● **Activity**
The line containing "def State.hasReg (s" marks the end: quote every line from the start of the records below through it, word for word.

[Source data]
== Segment start ==
-- ==== Sys2Proof/Machine/Operands.lean ====
section
/-! DEFINITION. Operands: the general registers, the operand latches of Compute, operand selection and the ALU
(10_state.md section 1, 40_execution_engine.md R90 to R92). -/

namespace Sys2Proof.Machine

/-! ## General registers -/

/-- The number of general registers (R5). -/
def RegCount.count : RegCount → Nat
  | .r16 => 16
  | .r32 => 32

/-- The index names one of the `NREGS` registers (R14, R16). -/
def State.hasReg (s : State) (r : RegIdx) : Bool := decide (r.toNat < s.nregs.count)

/-- `x[i]`: x0 reads 0 whatever is stored (R14). -/
def State.readReg (s : State) (r : RegIdx) : Word := if r = 0 then 0 else s.regs[r.toNat]

/-- `x[i] <- v`: a write to x0 is dropped (R15). -/
def State.writeReg (s : State) (r : RegIdx) (v : Word) : State :=
  if r = 0 then s else { s with regs := s.regs.set r.toNat v }

/-- An instruction whose used register fields do not all name registers of the machine is refused (R16, D4, log 12). -/
def guardRegs (used : List RegIdx) (s : State) (k : Outcome) : Outcome :=
  if used.all s.hasReg then k else .refused .registerAbsent

/-! ## The operand latches (R90) -/

/-- `x1v <- x[r]`; an index not below `NREGS` (possible for an unused operand only) yields a free value (D26, log 10). -/
def State.latchX1 (s : State) (r : RegIdx) : State :=
  if s.hasReg r then { s with x1v := s.readReg r }
  else { s with x1v := Config.unusedOperand s.draws, draws := s.draws + 1 }

/-- `x2v <- x[r]`, as `latchX1`. -/
def State.latchX2 (s : State) (r : RegIdx) : State :=
  if s.hasReg r then { s with x2v := s.readReg r }
  else { s with x2v := Config.unusedOperand s.draws, draws := s.draws + 1 }

/-- Both operand reads of Compute, in the order written (R90). -/
def State.latchOperands (s : State) (rs1 rs2 : RegIdx) : State := (s.latchX1 rs1).latchX2 rs2

/-- What Compute leaves in its latches: both operands, and the ALU's result (R90 to R92). -/
def State.latchCompute (s : State) (rs1 rs2 : RegIdx) (result : Word) : State :=
  { s.latchOperands rs1 rs2 with aluResult := result }

/-! ## Operand selection (R91) -/

/-- Operand `a`; with `src1 = none` it is unused (R91). -/
def operandA (src1 : Src1) (s : State) : Word :=
  match src1 with
  | .none => 0
  | .pc => s.pc
  | .x1 => s.x1v

/-- Operand `b`; with `src2 = none` Compute is not reached (R91). -/
def operandB (src2 : Src2) (s : State) : Word :=
  match src2 with
  | .none => 0
  | .imm => s.instr.imm
  | .x2 => s.x2v

/-! ## The ALU (R92, R11) -/

/-- A Boolean used as a value (R11). -/
def boolWord (b : Bool) : Word := if b then 1 else 0

/-- The shift amount `b[4:0]`, for all three shifts (R92, C5). -/
def shiftAmount (b : Word) : Nat := (b.extractLsb' 0 5).toNat

def aluAdd (a b : Word) : Word := a + b
def aluSub (a b : Word) : Word := a - b
def aluSll (a b : Word) : Word := a <<< shiftAmount b
def aluSlt (a b : Word) : Word := boolWord (a.slt b)
def aluSltu (a b : Word) : Word := boolWord (a.ult b)
def aluXor (a b : Word) : Word := a ^^^ b
def aluSrl (a b : Word) : Word := a >>> shiftAmount b
def aluSra (a b : Word) : Word := a.sshiftRight (shiftAmount b)
def aluOr (a b : Word) : Word := a ||| b
def aluAnd (a b : Word) : Word := a &&& b

/-- The ALU's table of R92; `none` has no result (Compute is not reached with it, R89). -/
def alu : AluOp → Word → Word → Option Word
  | .none, _, _ => none
  | .b, _, b => some b
  | .add, a, b => some (aluAdd a b)
  | .sub, a, b => some (aluSub a b)
  | .sll, a, b => some (aluSll a b)
  | .slt, a, b => some (aluSlt a b)
  | .sltu, a, b => some (aluSltu a b)
  | .xor, a, b => some (aluXor a b)
  | .srl, a, b => some (aluSrl a b)
  | .sra, a, b => some (aluSra a b)
  | .or, a, b => some (aluOr a b)
  | .and, a, b => some (aluAnd a b)

end Sys2Proof.Machine
end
== Segment end ==
● **Reply to the exercise**
-- ==== Sys2Proof/Machine/Operands.lean ====
section
/-! DEFINITION. Operands: the general registers, the operand latches of Compute, operand selection and the ALU
(10_state.md section 1, 40_execution_engine.md R90 to R92). -/

namespace Sys2Proof.Machine

/-! ## General registers -/

/-- The number of general registers (R5). -/
def RegCount.count : RegCount → Nat
  | .r16 => 16
  | .r32 => 32

/-- The index names one of the `NREGS` registers (R14, R16). -/
def State.hasReg (s : State) (r : RegIdx) : Bool := decide (r.toNat < s.nregs.count)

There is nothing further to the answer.